• Exercise directions: Only the lines from the one containing "(inverseTimeOperateEff i k s).regs0" through the end of the listing below belong in your answer; retype them exactly.

Extracted material Start Marker

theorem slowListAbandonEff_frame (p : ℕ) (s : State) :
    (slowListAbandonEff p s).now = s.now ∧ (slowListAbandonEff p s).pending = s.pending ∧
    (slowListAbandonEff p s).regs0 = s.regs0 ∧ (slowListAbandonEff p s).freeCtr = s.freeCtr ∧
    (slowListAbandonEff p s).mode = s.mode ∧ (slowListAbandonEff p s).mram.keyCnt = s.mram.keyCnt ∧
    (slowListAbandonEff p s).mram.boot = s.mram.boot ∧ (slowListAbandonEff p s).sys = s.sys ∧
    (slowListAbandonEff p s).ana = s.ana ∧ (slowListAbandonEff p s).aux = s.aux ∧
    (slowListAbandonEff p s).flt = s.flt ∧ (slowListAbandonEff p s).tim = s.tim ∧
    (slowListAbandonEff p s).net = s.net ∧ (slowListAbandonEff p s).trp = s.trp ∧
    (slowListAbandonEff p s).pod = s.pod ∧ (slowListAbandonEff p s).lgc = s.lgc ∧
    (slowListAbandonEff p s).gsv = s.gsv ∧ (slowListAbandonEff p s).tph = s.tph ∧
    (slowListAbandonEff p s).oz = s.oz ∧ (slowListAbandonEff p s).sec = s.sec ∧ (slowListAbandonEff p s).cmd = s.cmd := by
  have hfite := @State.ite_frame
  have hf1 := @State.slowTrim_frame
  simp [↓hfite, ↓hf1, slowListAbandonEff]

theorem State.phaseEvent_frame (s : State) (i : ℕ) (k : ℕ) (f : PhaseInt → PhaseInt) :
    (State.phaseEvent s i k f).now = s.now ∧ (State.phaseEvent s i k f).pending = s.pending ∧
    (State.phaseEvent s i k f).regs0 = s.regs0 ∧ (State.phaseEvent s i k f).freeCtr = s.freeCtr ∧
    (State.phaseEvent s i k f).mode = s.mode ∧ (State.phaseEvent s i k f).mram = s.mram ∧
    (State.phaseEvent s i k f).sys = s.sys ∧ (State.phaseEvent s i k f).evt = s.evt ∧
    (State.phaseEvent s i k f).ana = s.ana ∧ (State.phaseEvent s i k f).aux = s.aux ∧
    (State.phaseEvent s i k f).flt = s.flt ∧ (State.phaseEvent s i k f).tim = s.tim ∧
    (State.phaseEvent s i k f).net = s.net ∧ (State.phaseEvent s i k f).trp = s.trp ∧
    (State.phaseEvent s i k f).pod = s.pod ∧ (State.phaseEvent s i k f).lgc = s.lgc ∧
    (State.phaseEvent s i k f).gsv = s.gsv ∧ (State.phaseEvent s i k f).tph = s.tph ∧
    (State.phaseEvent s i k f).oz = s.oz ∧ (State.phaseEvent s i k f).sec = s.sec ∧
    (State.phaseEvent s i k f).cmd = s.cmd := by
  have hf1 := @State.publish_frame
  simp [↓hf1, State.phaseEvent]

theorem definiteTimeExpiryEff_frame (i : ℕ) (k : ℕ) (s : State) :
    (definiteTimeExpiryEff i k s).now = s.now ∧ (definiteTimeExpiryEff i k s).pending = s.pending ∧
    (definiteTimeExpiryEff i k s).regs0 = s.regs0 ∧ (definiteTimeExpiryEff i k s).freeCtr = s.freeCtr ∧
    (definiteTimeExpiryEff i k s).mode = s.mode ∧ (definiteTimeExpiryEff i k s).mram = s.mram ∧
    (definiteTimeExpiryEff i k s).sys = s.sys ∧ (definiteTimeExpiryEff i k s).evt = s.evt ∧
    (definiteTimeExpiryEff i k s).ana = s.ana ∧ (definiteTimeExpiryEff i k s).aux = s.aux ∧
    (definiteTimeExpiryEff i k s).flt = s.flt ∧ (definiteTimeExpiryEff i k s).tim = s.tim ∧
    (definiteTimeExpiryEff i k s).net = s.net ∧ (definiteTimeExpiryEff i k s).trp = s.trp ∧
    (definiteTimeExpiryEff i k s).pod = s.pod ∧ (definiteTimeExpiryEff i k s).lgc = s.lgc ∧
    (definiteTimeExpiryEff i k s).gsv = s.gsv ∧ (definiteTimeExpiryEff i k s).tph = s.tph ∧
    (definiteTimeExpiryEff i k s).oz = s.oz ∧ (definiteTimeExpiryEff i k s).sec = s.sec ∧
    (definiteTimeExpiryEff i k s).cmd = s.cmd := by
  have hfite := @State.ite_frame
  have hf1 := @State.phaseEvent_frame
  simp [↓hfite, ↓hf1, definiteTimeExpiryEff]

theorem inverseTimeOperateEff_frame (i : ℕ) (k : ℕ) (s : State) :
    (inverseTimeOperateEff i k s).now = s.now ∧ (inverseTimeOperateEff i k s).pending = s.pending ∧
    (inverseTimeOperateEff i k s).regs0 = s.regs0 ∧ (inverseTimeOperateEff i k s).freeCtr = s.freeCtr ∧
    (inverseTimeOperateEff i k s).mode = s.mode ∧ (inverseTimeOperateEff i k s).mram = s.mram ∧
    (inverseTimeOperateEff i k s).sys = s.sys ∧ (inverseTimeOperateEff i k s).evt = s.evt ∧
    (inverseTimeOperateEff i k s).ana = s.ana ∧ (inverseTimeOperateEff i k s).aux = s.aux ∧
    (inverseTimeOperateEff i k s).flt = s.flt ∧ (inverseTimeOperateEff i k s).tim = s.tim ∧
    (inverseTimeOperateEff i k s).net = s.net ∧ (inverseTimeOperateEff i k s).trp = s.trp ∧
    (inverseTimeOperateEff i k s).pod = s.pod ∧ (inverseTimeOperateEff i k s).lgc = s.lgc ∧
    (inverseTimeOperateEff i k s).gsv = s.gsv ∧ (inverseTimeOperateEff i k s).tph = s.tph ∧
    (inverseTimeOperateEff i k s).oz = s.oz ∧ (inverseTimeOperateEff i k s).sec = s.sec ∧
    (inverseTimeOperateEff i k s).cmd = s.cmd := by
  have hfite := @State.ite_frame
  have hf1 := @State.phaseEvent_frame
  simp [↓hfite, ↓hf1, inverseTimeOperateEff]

Extracted material End Marker

• Task solution:
    (inverseTimeOperateEff i k s).regs0 = s.regs0 ∧ (inverseTimeOperateEff i k s).freeCtr = s.freeCtr ∧
    (inverseTimeOperateEff i k s).mode = s.mode ∧ (inverseTimeOperateEff i k s).mram = s.mram ∧
    (inverseTimeOperateEff i k s).sys = s.sys ∧ (inverseTimeOperateEff i k s).evt = s.evt ∧
    (inverseTimeOperateEff i k s).ana = s.ana ∧ (inverseTimeOperateEff i k s).aux = s.aux ∧
    (inverseTimeOperateEff i k s).flt = s.flt ∧ (inverseTimeOperateEff i k s).tim = s.tim ∧
    (inverseTimeOperateEff i k s).net = s.net ∧ (inverseTimeOperateEff i k s).trp = s.trp ∧
    (inverseTimeOperateEff i k s).pod = s.pod ∧ (inverseTimeOperateEff i k s).lgc = s.lgc ∧
    (inverseTimeOperateEff i k s).gsv = s.gsv ∧ (inverseTimeOperateEff i k s).tph = s.tph ∧
    (inverseTimeOperateEff i k s).oz = s.oz ∧ (inverseTimeOperateEff i k s).sec = s.sec ∧
    (inverseTimeOperateEff i k s).cmd = s.cmd := by
  have hfite := @State.ite_frame
  have hf1 := @State.phaseEvent_frame
  simp [↓hfite, ↓hf1, inverseTimeOperateEff]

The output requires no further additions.